Shortly before the outbreak of the Civil War 1967, Ulli Beier left with his second wife, Georgina for Papua New Guinea, a challenge to build up a new independent artistic movement – another form of cultural nationalism for an emergent independent nation. Taban lo Lyong from Sudan/Uganda accompanied Beier to the South Pacific. The impact in PNG was not as strong as in Nigeria, although artists there adopted some of the typical Beier techniques like the aluminium sheet reliefs. Easy availability of the material and technical simplicity to work, the aluminum sheets spoke for the pragmatism of Beier’s approach.  In Australia, Ulli Beier again pursued the same strategy, engaging with Aboriginal artists, creating platforms for them to exhibit their work also internationally.

The last 25 years were divided between Bayreuth, Oshogbo and Sydney.
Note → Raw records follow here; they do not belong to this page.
theorem State.Inv.engineTurn {s t : State} (h : s.Inv) (hturn : Machine.engineTurn s = .next t) : t.Inv := by
  cases hbusy : s.status.busy with
  | false =>
    obtain rfl := Host.Outcome.next.inj ((engineTurn_of_idle hbusy).symm.trans hturn)
    exact h
  | true =>
    cases hd : decode s.cmdr with
    | none =>
      obtain rfl := Host.Outcome.next.inj ((engineTurn_of_illegal hbusy hd).symm.trans hturn)
      exact h.raiseFail (fun _ => rfl) (by simp)
    | some i => exact h.exec ((engineTurn_of_command hbusy hd).symm.trans hturn)

/-! ### The host and the platform keep the invariants -/

theorem State.Inv.accept {s : State} (h : s.Inv) (v : Word) : (s.accept v).Inv :=
  ⟨h.memory, h.stateInside, h.rawInside, h.rawWidth, h.rawlen, h.proto, h.resultWhole, h.resultBits,
    by simp, by simp, by simp, by simp, fun _ => rfl, by simp, h.sent⟩

/-- `RAWLEN` clamps (spec/10_state.md R27). -/
theorem State.Inv.writeRawlen {s : State} (h : s.Inv) (v : Word) : (s.writeReg v .rawlen).Inv := by
  refine ⟨h.memory, h.stateInside, h.rawInside, h.rawWidth, ?rawlen, h.proto, h.resultWhole, h.resultBits,
    h.busyNotDone, h.okDone, h.okDiag, h.diagDone, h.indexOnlyMismatch, h.indexInside, h.sent⟩
  show (BitVec.ofNat 16 (min (v.toNat % 2 ^ 16) s.cfg.rawCap)).toNat ≤ s.cfg.rawCap
  rw [ofNat_clamped_toNat]
  exact Nat.min_le_right _ _

/-- A cell of RAW that exists takes a `DUR_W`-bit value (R34). -/
theorem State.Inv.writeRawCell {s : State} (h : s.Inv) {i : Nat} (hi : i < s.cfg.rawCap) (v : Word) :
    (s.writeReg v (.rawCell i)).Inv := by
  refine ⟨Memory.wf_setRawCell h.memory _ _, h.stateInside, fun c hc => ?inside, fun c hc => ?width,
    h.rawlen, h.proto, h.resultWhole, h.resultBits, h.busyNotDone, h.okDone, h.okDiag, h.diagDone,
    h.indexOnlyMismatch, h.indexInside, h.sent⟩
  case inside =>
    obtain ⟨-, hindex⟩ | hold := mem_update hc
    · rw [hindex]
      exact hi
    · exact h.rawInside c hold
  case width =>
    obtain ⟨hvalue, -⟩ | hold := mem_update hc
    · rw [← Option.some.inj hvalue, cutDuration_toNat]
      exact Nat.mod_lt _ (Nat.two_pow_pos _)
    · exact h.rawWidth c hold

theorem State.Inv.hostWrite {s : State} (h : s.Inv) (x : Half) (v : Word) : (s.hostWrite x v).Inv := by
  cases hbusy : s.status.busy with
  | true =>
    rw [State.hostWrite_busy hbusy]
    exact h.ofUnread rfl
  | false =>
    rw [State.hostWrite_idle hbusy]
    cases hx : regAt s.cfg x with
    | cmd => exact h.accept v
    | rawlen => exact h.writeRawlen v
    | stateCell j =>
      exact h.touched (Touched.storeByte (Nat.lt_succ_self j) (v.setWidth 8) s) (stateCell_inside hx)
    | rawCell i => exact h.writeRawCell (rawCell_inside hx) v
    | status | offset | repeatCount | dataLo | dataHi => exact h.ofUnread rfl
    | resBits | resProto | resCmd | failidx | param p | unmapped => exact h

theorem State.Inv.hostRead {s : State} (h : s.Inv) (x : Half) : (s.hostRead x).Inv := by
  rw [State.hostRead_frame]
  exact h.hostSide rfl

/-- A reset in any state gives them, whatever the parameters (R40). -/
theorem State.inv_resetUnit (s : State) : s.resetUnit.Inv :=
  ⟨Memory.wf_reset, by simp [State.reset], by simp [State.reset], by simp [State.reset], Nat.zero_le _,
    .inl rfl, iff_of_true rfl rfl, by simp [State.reset], by simp [State.reset], by simp [State.reset],
    by simp [State.reset], fun _ => rfl, fun _ => rfl, by simp [State.reset], rfl⟩

theorem State.Inv.turn {s t : State} (h : s.Inv) {e : Event} (hturn : Machine.turn e s = .next t) : t.Inv := by
  cases e with
  | hostRead x => exact Host.Outcome.next.inj hturn ▸ h.hostRead x
  | hostWrite x v => exact Host.Outcome.next.inj hturn ▸ h.hostWrite x v
  | engine => exact h.engineTurn hturn
  | reset => exact Host.Outcome.next.inj hturn ▸ s.inv_resetUnit

/-! ### The obligations -/

/-- Settles O54: the state after reset is what a reset leaves of itself. -/
theorem resetSatisfiesTheInvariants : Obligations.ResetSatisfiesTheInvariants :=
  State.reset.inv_resetUnit

/-- Settles O55: the turn that the step takes keeps them, the engine's or another agent's. -/
theorem everyStepKeepsTheInvariants : Obligations.EveryStepKeepsTheInvariants := by
  intro s t h hstep
  cases hp : s.pending with
  | nil => exact h.engineTurn ((step_of_schedule_end hp).symm.trans hstep)
  | cons e rest => exact (h.withPending rest).turn ((step_of_pending hp).symm.trans hstep)

end Sys2Proof.Machine

end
The new university of Bayreuth, located in a secluded corner of the Western world directly facing the Iron Curtain, established an Africa centre as part of its international profile. The university could offer Ulli Beier the old Mint of the principality to house a collection of African art, create a centre for multicultural interaction. This brainchild, Iwalewa Haus, appears as sustainable institution celebrating its 30th anniversary later this year (2011). The other important project was the Oshogbo archives. The ruler (Ataoja) of Oshogbo purchased a substantial part of Ulli Beier’s archive, in particular the extremely rich photo archive and provided the facilities where these treasures could be presented and preserved.
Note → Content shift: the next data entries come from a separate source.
-- ==== Sys2Proof/Machine/Ops.lean ====
section
/-! DEFINITION. The named operations: frame-buffer bytes (spec/00_scope.md R12), port primitives (R13), refusal (R14), the
timer restart (spec/60_exceptions.md R231), counted loops, and what HOST and an observer read. -/

namespace Sys2Proof.Machine

/-- `for i in 0 .. n-1`, ascending. -/
def loopFor {α : Type} (body : Nat → α → α) : Nat → α → α
  | 0, x => x
  | n + 1, x => body n (loopFor body n x)

/-! ### The frame buffer -/

/-- What a byte nothing has written reads as. DESIGN CHOICE (log 4): R38 leaves the launch bytes arbitrary; a launch
state with other bytes lists them. -/
def Memory.unlisted : Byte := 0x00#8

/-- `MemRead(a, 1)` (R12). -/
def Memory.read : Memory → Nat → Byte
  | [], _ => Memory.unlisted
  | c :: m, a => if c.1 = a then c.2 else Memory.read m a

/-- The bytes of `m` but the one at `a`. -/
def Memory.erase (m : Memory) (a : Nat) : Memory :=
  m.filter (fun c => c.1 != a)

/-- `m` with the cell `(a, v)` put where its address belongs. -/
def Memory.insert (a : Nat) (v : Byte) : Memory → Memory
  | [] => [(a, v)]
  | c :: m => if a < c.1 then (a, v) :: c :: m else c :: Memory.insert a v m

/-- `MemWrite(a, 1, v)` (R12). Writing what an unlisted byte reads as leaves the byte unlisted. -/
def Memory.write (m : Memory) (a : Nat) (v : Byte) : Memory :=
  if v = Memory.unlisted then m.erase a else Memory.insert a v (m.erase a)

/-- The canonical form: addresses strictly rising, no byte listed that an unlisted address reads as. -/
def Memory.wf : Memory → Bool
  | [] => true
  | c :: m => c.2 != Memory.unlisted && m.all (fun d => decide (c.1 < d.1)) && Memory.wf m

/-! ### The port primitives of R13 -/

variable {W : Nat}

/-- `PortRead()`: the register, not a pin level (R25). -/
def Pins.portRead (p : Pins W) : PortWord W := p.port

/-- `PORT <- w` then `emit(PORT)`. -/
def Pins.portWrite (p : Pins W) (w : PortWord W) : Pins W :=
  { p with port := w, emitted := w :: p.emitted }

/-- `PORT <- PORT | m` then `emit(PORT)`. -/
def Pins.portSet (p : Pins W) (m : PortWord W) : Pins W :=
  p.portWrite (p.portRead ||| m)

/-- `PORT <- PORT & ~m` then `emit(PORT)`. -/
def Pins.portClear (p : Pins W) (m : PortWord W) : Pins W :=
  p.portWrite (p.portRead &&& ~~~m)

/-- `DIR <- DIR | m` (R201); it emits nothing. -/
def Pins.driveOut (p : Pins W) (m : PortWord W) : Pins W :=
  { p with dir := p.dir ||| m }

/-! ### Refusal, the block's only exception, and the timer -/

/-- The mark after one more refusal: "set by the first `refuse` and never cleared" (R32). -/
def markRefused : Option RefusalReason → RefusalReason → Option RefusalReason
  | none, r => some r
  | some q, _ => some q

/-- `refuse F<n>` (R14, R226): no change to any state but the mark. The machine goes on. -/
def refuse (r : RefusalReason) (s : State) : State :=
  { s with refused := markRefused s.refused r }

/-- `TimerRestart()`: "emits nothing and changes no state of this model" (R152, R231). -/
def timerRestart (s : State) : State := s

/-! ### The state's parts -/

/-- `P*B*N`, the number of bytes of `FB` (R28). -/
abbrev State.bufferSize (s : State) : Nat := s.P * s.B * s.N

/-- HOST's read of one byte: `a < P*B*N`, no side effect, no command word (R120); before INIT the buffer has no size. -/
def State.hostRead (s : State) (a : Nat) : Option Byte :=
  if s.phase ≠ .uninit ∧ a < s.bufferSize then some (s.fb.read a) else none

/-- The pin trace, oldest word first (R31, R62). -/
def State.trace (s : State) : List (PortWord s.cfg.width) := s.pins.emitted.reverse

/-- The state with other port registers. -/
def State.withPins (s : State) (p : Pins s.cfg.width) : State := { s with pins := p }

/-- The state with other buffer bytes. -/
def State.withFb (s : State) (m : Memory) : State := { s with fb := m }

/-- `(bank, plane, subcount) <- (b, p, c)` (R12). -/
def State.withCursor (s : State) (b p : Nat) (c : BitVec 8) : State :=
  { s with bank := b, plane := p, subcount := c }

end Sys2Proof.Machine
end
This points to two aspects of Ulli Beier’s activities that are hardly ever mentioned. One is Ulli Beier as photographer. With his double lense Rolleiflex  Ulli Beier shot the most amazing portraits of traditional rulers, healers, priests. His photo documentation of the patients of the Lantora Mental Hospital in Abeokuta ‘Luckless Heads’ became legendary. Theatre photographs of Duro Ladipo’s plays in Nigeria and on international tours made theatre history. Ulli Beier’s photos are a unique documentation of the dignitaries, the artists, the intellectuals, and commoners in the Nigeria of the 1950 and 60s – pictures without the ethnographic gaze. But Ulli Beier was also involved in theatre and radio drama as script writer, director, translator. Play scripts translated from Yoruba into English, German into Yoruba, Yoruba into German, were for a time Ulli’s daily bread. Under the pen name Obotunde Ijimere he produced the highly successful Obatala plays, including an adaptation of Hugo von Hofmannsthal’s Everyman (1911) (the favourite of the Makerere Travelling Theatre audiences) and for Nigeria Broadcasting he translated radio plays by the later Nobel Laureates Böll and Grass,but also Enzensberger and Günter Eich.
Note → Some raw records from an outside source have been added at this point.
-- ==== Sys2Proof/Machine/PixelEncoder.lean ====
section
/-! DEFINITION. The pseudo-operations of HOST: SETPIX (spec/41_framebuffer_ops.md R125 to R131), CLEAR (R132) and the
abbreviation `TICK*k` (spec/30_encoding.md R97), as the operations they expand to. -/

namespace Sys2Proof

/-- `CH_STRIDE`, the distance of the blue, green and red bytes of one column position (R85). -/
def chStride : Nat := 16

/-- `offset` of R128: `(x & 7) + (x & ~7) * C + (y & blockMask) * rowStride`. -/
def Config.pixelOffset (c : Config) (x y : Nat) : Nat :=
  (x &&& 7) + (8 * (x / 8)) * c.chips + (y &&& c.geometry.blockMask) * c.geometry.rowStride

/-- `bank` of R128. -/
def Config.pixelBank (c : Config) (y : Nat) : Nat :=
  c.geometry.rowBank y

/-- The data line a pixel's row selects: the shift count of `bitInByte` in R128. -/
def Config.pixelLine (c : Config) (y : Nat) : Nat :=
  c.geometry.rowLine y

/-- `bitInByte` of R128. -/
def Config.pixelBit (c : Config) (y : Nat) : Byte :=
  BitVec.twoPow 8 (c.pixelLine y)

/-- Whether the channel values have `P` bits (R129): `CH_BITS` is at least `P`, or every `GAMMA` entry has `P` bits. The
table's length and order are checked when the configuration is built (`Geometry.channelsWellFormed`). -/
def Geometry.channelsFit (g : Geometry) (P : Nat) : Bool :=
  match g.gamma with
  | none => decide (P ≤ g.chBits)
  | some t => t.all (fun v => decide (v < 2 ^ P))

/-- R127: every pixel of the panel keeps its three bytes inside the slice, its bank below `B` and its line below 8. -/
def Config.geometryFits (c : Config) (P B N : Nat) : Bool :=
  c.geometry.channelsFit P &&
  (List.range c.geometry.width).all (fun x => (List.range c.geometry.height).all (fun y =>
    decide (c.pixelOffset x y + 2 * chStride < N) && decide (c.pixelBank y < B) && decide (c.pixelLine y < 8)))

/-- A colour: three channel values of `CH_BITS` bits (R125). -/
structure Colour (bits : Nat) where
  r : BitVec bits
  g : BitVec bits
  b : BitVec bits
  deriving DecidableEq, Repr

/-- The corrected value of a channel (R129). A built configuration's table has an entry for every channel value. -/
def Geometry.corrected (g : Geometry) (v : BitVec g.chBits) : Nat :=
  match g.gamma with
  | none => v.toNat
  | some t => t.getD v.toNat 0

/-- `msb`: the index of the corrected value's most significant bit (R129). -/
def Geometry.msb (g : Geometry) (P : Nat) : Nat :=
  match g.gamma with
  | none => g.chBits - 1
  | some _ => P - 1

/-- The bit plane `d` receives of a channel value: `corrected[msb - d]` (R86, R129). Where `CH_BITS < P` and there is no
`GAMMA` the planes past `CH_BITS - 1` have no such bit, and R129 gives none: there it is the free value
`Config.missingPlaneBit`. Of a `GAMMA` entry wider than `P` bits only the low `P` count. Both are the model's choice
(DESIGN CHOICE, log 13), and neither arises where `channelsFit` holds. -/
def Geometry.planeBit (g : Geometry) (P d : Nat) (v : BitVec g.chBits) : Bool :=
  if d ≤ g.msb P then (g.corrected v).testBit (g.msb P - d) else Config.missingPlaneBit d v.toNat

/-- The channels in the order of R130: blue 0, green 1, red 2. -/
def Colour.channels {bits : Nat} (k : Colour bits) : List (Nat × BitVec bits) :=
  [(0, k.b), (1, k.g), (2, k.r)]

/-- The pixel lies on the panel (R126). -/
def Geometry.onPanel (g : Geometry) (x y : Int) : Bool :=
  decide (0 ≤ x) && decide (x < g.width) && decide (0 ≤ y) && decide (y < g.height)

end Sys2Proof

namespace Sys2Proof.Machine

/-- The primitive that sets or clears one pixel bit (R130). -/
def bitOp (bit : Bool) (a : Nat) (m : Byte) : Instr :=
  if bit then .fbset a m else .fbclr a m

/-- The address of a pixel's byte in plane `d` (R130) where R127 keeps it inside the slice; elsewhere the first address
past the buffer, so that the write is refused F6 and lands in no other slice (R264, U4). Which out-of-range address
stands there is the model's choice (DESIGN CHOICE, log 13). -/
def pixelAddress (P B N d bank offset : Nat) : Nat :=
  if bank < B ∧ offset < N then fbAddress B N d bank offset else P * B * N

/-- The three primitives of plane `d` for the pixel `(x, y)` of the panel (R130). -/
def setPixelPlane (c : Config) (P B N x y d : Nat) (k : Colour c.geometry.chBits) : List Instr :=
  k.channels.map (fun ch =>
    bitOp (c.geometry.planeBit P d ch.2)
      (pixelAddress P B N d (c.pixelBank y) (c.pixelOffset x y + ch.1 * chStride)) (c.pixelBit y))

/-- SETPIX (R130): planes ascending; off the panel it expands to nothing (R126). -/
def setPixel (c : Config) (P B N : Nat) (x y : Int) (k : Colour c.geometry.chBits) : List Instr :=
  if c.geometry.onPanel x y then
    (List.range P).flatMap (fun d => setPixelPlane c P B N x.toNat y.toNat d k)
  else []

/-- CLEAR (R132): every byte, addresses ascending. -/
def clear (P B N : Nat) (white : Bool) : List Instr :=
  (List.range (P * B * N)).map (fun a => .fbwr a (if white then 0xFF#8 else 0x00#8))

/-- `TICK*k` (R97). -/
def ticks (k : Nat) : List Instr := List.replicate k .tick

/-- HOST's pixel write on the block as it is configured (R125). Before INIT `P` has no value; whatever it is, the first
primitive is refused F1 and so are the others, so the expansion is one plane's (log 9). -/
def State.setPixelOps (s : State) (x y : Int) (k : Colour s.cfg.geometry.chBits) : List Instr :=
  setPixel s.cfg (if s.phase = .uninit then 1 else s.P) s.B s.N x y k

/-- HOST's buffer clear on the block as it is configured (R132). Before INIT the buffer has no known size; the first
primitive is then refused F1, so the expansion is that one primitive (R132, log 9). -/
def State.clearOps (s : State) (white : Bool) : List Instr :=
  if s.phase = .uninit then [.fbwr 0 (if white then 0xFF#8 else 0x00#8)]
  else clear s.P s.B s.N white

end Sys2Proof.Machine
end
Ulli Beier saw himself as a mediator, a translator and facilitator of mutual cultural inspirations. Arranging and accompanying Duro Ladipo with his Oba Koso (reworked by Soyinka as Death and the King’s Horseman) to the Berlin Festival in 1964 was such an out-dooring of Yoruba performing arts in Europe. On the other hand, Ulli Beier arranged in the Mbari Club in 1962 an exhibition of woodcuts by the German expressionist painter Schmidt-Rottluff. He was one of those artist inspired by African art  as seen in the European museums and celebrated in Carl Einstein’s seminal essay on African Masks. Posters for exhibitions at the Mbari Club by Bisi Fabunmi or Georgina Beier display the circular cross fertilisation African art, German expressionism, modern African artists.  Ulli Beier’s merits as cultural pioneer, as facilitator who opens doors, paves the way for new moves in aesthetic cross-  fertilisation  is undisputed.

Ulli Beier died on April 3rd 2001 in Sydney, Australia, aged 89.